- [Task objective]: Working through the entries below, find how many lines include the string "MatchesRow"; give only that number.

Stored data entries
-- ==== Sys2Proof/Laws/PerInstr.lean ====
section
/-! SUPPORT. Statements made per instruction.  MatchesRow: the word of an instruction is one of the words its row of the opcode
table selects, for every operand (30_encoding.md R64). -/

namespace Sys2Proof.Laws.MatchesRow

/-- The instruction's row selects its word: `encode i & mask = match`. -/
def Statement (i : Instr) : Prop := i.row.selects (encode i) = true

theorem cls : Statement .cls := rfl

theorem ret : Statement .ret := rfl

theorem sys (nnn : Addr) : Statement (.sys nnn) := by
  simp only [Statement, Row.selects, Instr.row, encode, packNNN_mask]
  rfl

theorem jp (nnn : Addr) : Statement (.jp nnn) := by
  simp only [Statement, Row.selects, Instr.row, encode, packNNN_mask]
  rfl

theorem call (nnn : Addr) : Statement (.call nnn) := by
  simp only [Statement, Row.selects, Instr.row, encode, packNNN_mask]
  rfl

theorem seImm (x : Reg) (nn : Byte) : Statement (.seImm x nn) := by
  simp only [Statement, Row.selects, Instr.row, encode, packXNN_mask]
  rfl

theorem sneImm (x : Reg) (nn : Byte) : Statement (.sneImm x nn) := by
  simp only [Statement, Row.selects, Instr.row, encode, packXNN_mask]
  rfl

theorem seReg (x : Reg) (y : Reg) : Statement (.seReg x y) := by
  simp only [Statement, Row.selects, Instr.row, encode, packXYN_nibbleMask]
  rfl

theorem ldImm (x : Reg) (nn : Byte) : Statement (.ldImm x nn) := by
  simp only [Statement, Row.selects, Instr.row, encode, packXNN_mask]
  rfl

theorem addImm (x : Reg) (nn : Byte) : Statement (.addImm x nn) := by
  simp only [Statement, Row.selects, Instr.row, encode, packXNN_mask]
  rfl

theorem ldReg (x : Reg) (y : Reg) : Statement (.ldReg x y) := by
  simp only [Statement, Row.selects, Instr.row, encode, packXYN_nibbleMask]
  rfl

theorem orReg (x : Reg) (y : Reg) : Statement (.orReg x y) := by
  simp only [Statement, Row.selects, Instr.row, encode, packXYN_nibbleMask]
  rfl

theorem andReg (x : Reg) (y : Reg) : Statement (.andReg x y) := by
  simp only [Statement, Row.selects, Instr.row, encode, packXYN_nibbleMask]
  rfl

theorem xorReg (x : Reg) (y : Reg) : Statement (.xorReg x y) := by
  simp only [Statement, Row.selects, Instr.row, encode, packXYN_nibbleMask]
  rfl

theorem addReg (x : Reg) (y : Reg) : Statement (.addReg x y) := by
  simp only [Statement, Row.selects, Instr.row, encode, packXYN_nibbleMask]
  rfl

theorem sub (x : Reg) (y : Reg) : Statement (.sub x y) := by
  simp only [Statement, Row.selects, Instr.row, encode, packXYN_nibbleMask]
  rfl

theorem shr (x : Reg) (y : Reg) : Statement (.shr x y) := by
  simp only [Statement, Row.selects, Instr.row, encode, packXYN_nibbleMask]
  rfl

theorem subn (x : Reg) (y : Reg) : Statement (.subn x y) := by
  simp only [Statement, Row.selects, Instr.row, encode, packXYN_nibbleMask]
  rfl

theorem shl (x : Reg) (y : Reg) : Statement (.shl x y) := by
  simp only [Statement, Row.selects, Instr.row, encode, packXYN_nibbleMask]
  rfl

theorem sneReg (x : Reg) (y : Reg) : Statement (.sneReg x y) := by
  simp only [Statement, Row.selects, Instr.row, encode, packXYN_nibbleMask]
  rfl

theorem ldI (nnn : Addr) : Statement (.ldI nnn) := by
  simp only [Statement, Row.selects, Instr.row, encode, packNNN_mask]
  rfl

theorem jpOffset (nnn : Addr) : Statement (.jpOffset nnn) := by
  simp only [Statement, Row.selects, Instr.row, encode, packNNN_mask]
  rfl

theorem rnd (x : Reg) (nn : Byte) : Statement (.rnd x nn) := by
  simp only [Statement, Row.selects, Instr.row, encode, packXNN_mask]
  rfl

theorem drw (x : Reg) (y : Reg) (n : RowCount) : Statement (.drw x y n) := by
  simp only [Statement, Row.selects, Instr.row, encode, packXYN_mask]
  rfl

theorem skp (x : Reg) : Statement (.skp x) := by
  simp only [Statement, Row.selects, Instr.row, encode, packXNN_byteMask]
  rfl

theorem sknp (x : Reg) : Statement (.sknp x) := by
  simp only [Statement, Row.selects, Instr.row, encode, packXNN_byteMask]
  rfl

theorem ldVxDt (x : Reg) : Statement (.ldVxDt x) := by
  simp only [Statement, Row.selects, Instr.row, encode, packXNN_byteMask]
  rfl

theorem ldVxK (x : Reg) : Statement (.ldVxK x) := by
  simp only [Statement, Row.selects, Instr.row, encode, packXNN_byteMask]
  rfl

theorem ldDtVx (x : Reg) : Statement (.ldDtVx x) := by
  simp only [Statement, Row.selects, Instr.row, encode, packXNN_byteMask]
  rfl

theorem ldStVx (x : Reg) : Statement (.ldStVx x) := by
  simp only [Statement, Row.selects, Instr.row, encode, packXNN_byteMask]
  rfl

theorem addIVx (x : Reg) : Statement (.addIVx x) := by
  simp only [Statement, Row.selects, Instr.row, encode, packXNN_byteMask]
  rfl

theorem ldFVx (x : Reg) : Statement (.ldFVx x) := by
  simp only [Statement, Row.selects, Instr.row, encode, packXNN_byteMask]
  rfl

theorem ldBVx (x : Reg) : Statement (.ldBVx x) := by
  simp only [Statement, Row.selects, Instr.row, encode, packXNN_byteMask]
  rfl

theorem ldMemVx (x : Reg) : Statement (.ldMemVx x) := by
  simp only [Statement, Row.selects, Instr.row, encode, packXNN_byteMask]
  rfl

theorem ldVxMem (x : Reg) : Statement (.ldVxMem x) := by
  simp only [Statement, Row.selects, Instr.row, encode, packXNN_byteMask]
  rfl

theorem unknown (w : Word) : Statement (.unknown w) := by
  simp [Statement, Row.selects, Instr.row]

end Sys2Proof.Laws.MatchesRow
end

- [Task output]: 3